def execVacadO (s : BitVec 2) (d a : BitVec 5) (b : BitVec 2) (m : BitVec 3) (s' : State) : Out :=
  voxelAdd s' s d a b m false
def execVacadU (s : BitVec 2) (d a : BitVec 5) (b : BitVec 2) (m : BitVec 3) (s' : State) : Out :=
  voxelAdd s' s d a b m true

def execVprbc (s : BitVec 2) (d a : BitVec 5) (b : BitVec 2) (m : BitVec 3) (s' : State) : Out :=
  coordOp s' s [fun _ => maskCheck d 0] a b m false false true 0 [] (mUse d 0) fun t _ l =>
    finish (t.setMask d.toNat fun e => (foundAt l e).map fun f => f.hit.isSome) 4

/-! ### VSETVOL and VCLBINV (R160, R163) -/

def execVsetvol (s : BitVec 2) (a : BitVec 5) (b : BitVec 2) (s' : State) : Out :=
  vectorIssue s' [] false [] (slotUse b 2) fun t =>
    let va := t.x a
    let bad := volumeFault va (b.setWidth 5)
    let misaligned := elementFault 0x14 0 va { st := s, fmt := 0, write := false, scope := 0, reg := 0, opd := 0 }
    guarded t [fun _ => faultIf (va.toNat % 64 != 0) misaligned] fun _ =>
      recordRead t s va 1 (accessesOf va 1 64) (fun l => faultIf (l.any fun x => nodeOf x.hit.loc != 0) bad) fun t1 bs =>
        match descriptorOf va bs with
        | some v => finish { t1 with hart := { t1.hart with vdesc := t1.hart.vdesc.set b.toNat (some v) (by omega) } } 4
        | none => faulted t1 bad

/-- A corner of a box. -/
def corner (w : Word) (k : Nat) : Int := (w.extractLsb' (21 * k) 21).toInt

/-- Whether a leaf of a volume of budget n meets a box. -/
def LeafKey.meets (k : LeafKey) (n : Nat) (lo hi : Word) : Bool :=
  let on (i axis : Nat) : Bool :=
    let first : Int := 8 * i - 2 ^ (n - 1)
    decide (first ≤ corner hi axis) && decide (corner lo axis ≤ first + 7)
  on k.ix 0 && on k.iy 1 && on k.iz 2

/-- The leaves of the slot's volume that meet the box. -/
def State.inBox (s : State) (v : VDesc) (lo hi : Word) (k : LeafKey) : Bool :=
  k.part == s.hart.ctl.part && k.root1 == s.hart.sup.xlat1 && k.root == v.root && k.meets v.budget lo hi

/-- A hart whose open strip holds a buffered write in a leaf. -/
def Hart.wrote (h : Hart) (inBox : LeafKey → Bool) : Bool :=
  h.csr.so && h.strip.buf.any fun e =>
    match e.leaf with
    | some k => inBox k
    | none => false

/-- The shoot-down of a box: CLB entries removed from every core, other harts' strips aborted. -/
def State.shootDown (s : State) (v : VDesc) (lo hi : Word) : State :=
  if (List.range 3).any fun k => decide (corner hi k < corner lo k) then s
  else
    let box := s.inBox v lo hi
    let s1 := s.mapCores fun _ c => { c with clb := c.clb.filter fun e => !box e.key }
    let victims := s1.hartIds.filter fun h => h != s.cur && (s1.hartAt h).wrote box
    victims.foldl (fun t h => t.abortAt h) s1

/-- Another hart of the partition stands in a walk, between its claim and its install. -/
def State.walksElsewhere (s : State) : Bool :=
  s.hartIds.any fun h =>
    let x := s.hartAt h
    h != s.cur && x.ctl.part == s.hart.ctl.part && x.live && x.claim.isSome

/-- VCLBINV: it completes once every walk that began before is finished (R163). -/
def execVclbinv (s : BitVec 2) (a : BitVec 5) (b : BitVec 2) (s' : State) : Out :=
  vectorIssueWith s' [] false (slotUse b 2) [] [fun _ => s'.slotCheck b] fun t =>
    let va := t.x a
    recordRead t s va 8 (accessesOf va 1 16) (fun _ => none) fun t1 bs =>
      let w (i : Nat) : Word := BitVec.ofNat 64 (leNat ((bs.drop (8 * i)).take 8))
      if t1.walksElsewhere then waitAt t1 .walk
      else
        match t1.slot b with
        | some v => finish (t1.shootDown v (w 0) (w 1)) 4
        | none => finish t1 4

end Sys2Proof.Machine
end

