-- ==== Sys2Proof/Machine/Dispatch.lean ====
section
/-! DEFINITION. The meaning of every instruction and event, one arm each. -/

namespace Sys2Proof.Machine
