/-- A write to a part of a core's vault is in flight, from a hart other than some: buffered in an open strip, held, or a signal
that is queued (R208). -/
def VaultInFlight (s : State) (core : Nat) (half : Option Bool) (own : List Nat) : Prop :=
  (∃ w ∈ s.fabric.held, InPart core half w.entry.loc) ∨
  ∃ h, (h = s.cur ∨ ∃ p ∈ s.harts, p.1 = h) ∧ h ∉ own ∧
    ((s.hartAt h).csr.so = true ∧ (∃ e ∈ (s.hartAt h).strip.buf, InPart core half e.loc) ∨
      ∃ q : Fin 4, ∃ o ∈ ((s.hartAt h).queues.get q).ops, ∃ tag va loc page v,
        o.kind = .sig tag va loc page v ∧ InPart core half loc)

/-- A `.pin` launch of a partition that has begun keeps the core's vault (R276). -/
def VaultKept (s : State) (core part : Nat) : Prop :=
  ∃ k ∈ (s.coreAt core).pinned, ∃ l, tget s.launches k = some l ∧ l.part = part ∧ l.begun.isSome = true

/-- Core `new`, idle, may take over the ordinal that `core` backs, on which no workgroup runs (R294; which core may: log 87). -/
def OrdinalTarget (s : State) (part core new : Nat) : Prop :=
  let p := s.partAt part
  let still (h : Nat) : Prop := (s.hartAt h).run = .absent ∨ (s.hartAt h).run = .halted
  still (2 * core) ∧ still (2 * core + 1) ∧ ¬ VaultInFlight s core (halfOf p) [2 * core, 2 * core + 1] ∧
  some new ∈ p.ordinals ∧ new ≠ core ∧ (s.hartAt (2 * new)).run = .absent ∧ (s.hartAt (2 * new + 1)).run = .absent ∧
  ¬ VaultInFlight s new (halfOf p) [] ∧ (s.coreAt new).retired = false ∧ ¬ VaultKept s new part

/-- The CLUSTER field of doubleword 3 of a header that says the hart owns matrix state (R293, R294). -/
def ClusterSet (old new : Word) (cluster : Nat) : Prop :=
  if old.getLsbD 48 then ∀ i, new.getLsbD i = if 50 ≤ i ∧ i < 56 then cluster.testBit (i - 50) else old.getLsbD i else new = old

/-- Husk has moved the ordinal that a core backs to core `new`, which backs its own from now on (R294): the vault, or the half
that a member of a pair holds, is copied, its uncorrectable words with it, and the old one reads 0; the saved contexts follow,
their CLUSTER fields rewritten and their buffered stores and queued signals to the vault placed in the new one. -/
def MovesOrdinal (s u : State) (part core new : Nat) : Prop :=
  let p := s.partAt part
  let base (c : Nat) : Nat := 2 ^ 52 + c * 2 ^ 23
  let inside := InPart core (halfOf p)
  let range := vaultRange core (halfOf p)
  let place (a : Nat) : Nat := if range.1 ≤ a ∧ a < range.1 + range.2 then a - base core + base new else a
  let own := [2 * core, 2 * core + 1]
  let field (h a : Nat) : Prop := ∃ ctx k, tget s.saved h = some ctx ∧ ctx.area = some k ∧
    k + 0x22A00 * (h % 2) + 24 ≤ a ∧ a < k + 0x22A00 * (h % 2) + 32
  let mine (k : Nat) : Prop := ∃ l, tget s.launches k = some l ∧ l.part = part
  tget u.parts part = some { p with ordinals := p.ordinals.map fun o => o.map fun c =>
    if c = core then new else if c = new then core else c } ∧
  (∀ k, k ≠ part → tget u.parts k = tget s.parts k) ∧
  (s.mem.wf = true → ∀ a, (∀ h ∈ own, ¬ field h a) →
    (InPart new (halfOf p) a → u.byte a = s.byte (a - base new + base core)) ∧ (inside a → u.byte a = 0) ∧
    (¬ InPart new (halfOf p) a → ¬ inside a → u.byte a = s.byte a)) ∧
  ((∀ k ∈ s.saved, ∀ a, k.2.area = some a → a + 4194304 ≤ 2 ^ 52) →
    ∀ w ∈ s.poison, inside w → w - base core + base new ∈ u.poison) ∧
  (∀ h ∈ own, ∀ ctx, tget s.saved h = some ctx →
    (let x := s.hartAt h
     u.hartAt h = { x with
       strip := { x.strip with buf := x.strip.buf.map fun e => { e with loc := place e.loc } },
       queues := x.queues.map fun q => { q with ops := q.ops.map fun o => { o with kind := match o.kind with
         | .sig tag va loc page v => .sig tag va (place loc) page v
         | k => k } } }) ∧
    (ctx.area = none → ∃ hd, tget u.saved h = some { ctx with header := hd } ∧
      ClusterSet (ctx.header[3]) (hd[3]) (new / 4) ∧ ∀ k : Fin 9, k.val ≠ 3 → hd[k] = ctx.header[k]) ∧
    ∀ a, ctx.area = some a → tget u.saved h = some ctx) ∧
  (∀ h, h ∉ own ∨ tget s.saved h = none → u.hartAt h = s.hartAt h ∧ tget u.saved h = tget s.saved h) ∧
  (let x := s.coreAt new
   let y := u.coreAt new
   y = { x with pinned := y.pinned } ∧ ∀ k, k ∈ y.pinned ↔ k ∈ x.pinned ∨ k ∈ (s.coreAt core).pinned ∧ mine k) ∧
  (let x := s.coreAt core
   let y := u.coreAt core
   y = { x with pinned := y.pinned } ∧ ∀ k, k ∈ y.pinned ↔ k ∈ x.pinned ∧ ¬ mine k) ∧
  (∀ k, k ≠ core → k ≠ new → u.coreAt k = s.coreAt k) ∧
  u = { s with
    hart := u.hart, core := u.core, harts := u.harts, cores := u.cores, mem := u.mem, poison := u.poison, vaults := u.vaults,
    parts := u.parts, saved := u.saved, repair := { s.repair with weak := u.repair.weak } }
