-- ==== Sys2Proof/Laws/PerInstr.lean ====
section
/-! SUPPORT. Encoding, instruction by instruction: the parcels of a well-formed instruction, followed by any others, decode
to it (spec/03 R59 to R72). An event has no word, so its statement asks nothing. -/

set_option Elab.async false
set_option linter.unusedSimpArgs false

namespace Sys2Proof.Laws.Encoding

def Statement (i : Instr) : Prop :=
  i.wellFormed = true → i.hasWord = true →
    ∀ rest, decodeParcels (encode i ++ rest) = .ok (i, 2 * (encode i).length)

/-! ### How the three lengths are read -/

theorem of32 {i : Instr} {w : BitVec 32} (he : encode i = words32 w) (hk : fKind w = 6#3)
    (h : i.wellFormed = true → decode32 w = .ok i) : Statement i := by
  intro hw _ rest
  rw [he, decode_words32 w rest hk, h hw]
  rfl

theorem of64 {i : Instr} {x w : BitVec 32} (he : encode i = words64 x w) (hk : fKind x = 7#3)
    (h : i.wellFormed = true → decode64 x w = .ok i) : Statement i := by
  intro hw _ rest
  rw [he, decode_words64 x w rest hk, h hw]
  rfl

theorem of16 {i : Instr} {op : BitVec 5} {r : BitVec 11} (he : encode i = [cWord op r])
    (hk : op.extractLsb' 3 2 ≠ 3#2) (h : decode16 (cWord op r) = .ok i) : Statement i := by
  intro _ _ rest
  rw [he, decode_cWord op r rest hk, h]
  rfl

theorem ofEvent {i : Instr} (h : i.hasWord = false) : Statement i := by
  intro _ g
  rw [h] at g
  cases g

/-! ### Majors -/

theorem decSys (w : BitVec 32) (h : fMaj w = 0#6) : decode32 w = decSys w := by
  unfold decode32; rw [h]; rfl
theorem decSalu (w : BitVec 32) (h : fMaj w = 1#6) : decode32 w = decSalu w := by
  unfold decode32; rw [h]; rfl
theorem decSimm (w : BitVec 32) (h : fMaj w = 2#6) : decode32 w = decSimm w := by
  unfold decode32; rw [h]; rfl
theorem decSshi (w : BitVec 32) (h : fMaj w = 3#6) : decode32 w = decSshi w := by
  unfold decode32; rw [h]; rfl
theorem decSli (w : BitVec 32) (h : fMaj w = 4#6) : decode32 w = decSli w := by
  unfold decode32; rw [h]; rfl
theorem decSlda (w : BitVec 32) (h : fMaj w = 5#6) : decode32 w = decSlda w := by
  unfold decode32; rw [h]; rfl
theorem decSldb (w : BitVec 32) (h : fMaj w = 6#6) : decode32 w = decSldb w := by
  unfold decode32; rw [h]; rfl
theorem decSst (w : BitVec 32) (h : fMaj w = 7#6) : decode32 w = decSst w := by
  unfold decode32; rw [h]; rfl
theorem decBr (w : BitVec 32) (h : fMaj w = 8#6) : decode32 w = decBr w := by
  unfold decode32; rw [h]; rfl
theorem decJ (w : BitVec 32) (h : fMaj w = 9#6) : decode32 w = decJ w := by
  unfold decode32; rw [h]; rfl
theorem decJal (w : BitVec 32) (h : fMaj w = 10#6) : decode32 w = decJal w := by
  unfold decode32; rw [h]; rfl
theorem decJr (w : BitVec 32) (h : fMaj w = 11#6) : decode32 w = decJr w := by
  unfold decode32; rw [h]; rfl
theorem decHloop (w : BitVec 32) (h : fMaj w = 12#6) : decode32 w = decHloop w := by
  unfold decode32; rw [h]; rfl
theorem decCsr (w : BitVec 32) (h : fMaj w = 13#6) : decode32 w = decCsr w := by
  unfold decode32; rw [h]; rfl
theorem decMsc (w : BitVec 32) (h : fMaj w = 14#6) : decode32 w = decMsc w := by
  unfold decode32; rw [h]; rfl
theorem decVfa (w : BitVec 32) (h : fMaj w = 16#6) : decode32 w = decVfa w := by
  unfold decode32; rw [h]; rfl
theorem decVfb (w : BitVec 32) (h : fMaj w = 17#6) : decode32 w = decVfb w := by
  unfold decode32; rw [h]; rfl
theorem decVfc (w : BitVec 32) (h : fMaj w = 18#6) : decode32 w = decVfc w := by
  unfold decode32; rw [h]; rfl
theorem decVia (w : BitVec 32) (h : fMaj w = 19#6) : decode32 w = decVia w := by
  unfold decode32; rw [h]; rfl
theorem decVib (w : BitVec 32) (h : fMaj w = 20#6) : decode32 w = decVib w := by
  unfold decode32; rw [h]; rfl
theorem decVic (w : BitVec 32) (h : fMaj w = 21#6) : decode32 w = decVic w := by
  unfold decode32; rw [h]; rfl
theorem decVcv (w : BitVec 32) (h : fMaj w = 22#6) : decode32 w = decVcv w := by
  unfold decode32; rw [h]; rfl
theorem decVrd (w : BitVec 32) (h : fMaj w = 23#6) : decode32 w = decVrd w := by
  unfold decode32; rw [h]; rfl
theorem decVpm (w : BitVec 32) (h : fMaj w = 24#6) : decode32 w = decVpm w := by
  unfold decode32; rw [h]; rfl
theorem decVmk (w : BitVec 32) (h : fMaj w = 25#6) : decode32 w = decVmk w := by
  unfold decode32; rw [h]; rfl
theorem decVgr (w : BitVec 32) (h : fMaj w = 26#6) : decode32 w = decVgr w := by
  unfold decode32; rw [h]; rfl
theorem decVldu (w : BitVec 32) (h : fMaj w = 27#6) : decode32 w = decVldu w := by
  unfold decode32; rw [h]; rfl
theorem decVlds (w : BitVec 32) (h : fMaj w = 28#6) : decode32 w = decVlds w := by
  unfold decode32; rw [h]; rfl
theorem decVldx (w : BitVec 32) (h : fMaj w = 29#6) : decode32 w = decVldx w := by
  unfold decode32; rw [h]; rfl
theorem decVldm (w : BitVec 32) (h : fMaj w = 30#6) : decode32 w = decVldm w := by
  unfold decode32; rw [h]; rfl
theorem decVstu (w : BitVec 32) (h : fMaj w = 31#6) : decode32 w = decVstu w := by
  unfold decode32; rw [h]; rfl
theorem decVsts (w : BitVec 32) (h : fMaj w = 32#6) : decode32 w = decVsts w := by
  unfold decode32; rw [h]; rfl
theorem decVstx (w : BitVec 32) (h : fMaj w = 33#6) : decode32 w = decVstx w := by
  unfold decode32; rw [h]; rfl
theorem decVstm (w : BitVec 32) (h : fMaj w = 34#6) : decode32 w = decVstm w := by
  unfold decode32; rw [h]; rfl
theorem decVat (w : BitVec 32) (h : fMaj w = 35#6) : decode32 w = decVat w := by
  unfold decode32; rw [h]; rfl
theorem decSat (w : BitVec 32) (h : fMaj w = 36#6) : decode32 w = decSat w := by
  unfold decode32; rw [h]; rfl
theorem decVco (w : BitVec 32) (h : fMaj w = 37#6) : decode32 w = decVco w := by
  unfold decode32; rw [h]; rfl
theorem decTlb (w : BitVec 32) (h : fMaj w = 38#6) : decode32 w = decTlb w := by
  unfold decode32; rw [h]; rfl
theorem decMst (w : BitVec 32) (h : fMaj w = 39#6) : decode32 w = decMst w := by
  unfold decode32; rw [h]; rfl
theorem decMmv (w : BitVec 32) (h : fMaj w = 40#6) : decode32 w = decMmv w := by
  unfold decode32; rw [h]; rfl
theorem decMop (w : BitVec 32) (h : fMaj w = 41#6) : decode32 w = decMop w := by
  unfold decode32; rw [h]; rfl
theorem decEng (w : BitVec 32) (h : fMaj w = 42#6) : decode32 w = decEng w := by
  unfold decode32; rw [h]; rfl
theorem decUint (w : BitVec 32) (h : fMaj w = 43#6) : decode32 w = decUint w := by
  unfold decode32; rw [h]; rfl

────

## Prompt:
Reproduce precisely, and with no line left out, each line from the top of the entries through the line that carries "(R160, R163) -/".

## Answer for the task:
def execVacadO (s : BitVec 2) (d a : BitVec 5) (b : BitVec 2) (m : BitVec 3) (s' : State) : Out :=
  voxelAdd s' s d a b m false
def execVacadU (s : BitVec 2) (d a : BitVec 5) (b : BitVec 2) (m : BitVec 3) (s' : State) : Out :=
  voxelAdd s' s d a b m true

def execVprbc (s : BitVec 2) (d a : BitVec 5) (b : BitVec 2) (m : BitVec 3) (s' : State) : Out :=
  coordOp s' s [fun _ => maskCheck d 0] a b m false false true 0 [] (mUse d 0) fun t _ l =>
    finish (t.setMask d.toNat fun e => (foundAt l e).map fun f => f.hit.isSome) 4

/-! ### VSETVOL and VCLBINV (R160, R163) -/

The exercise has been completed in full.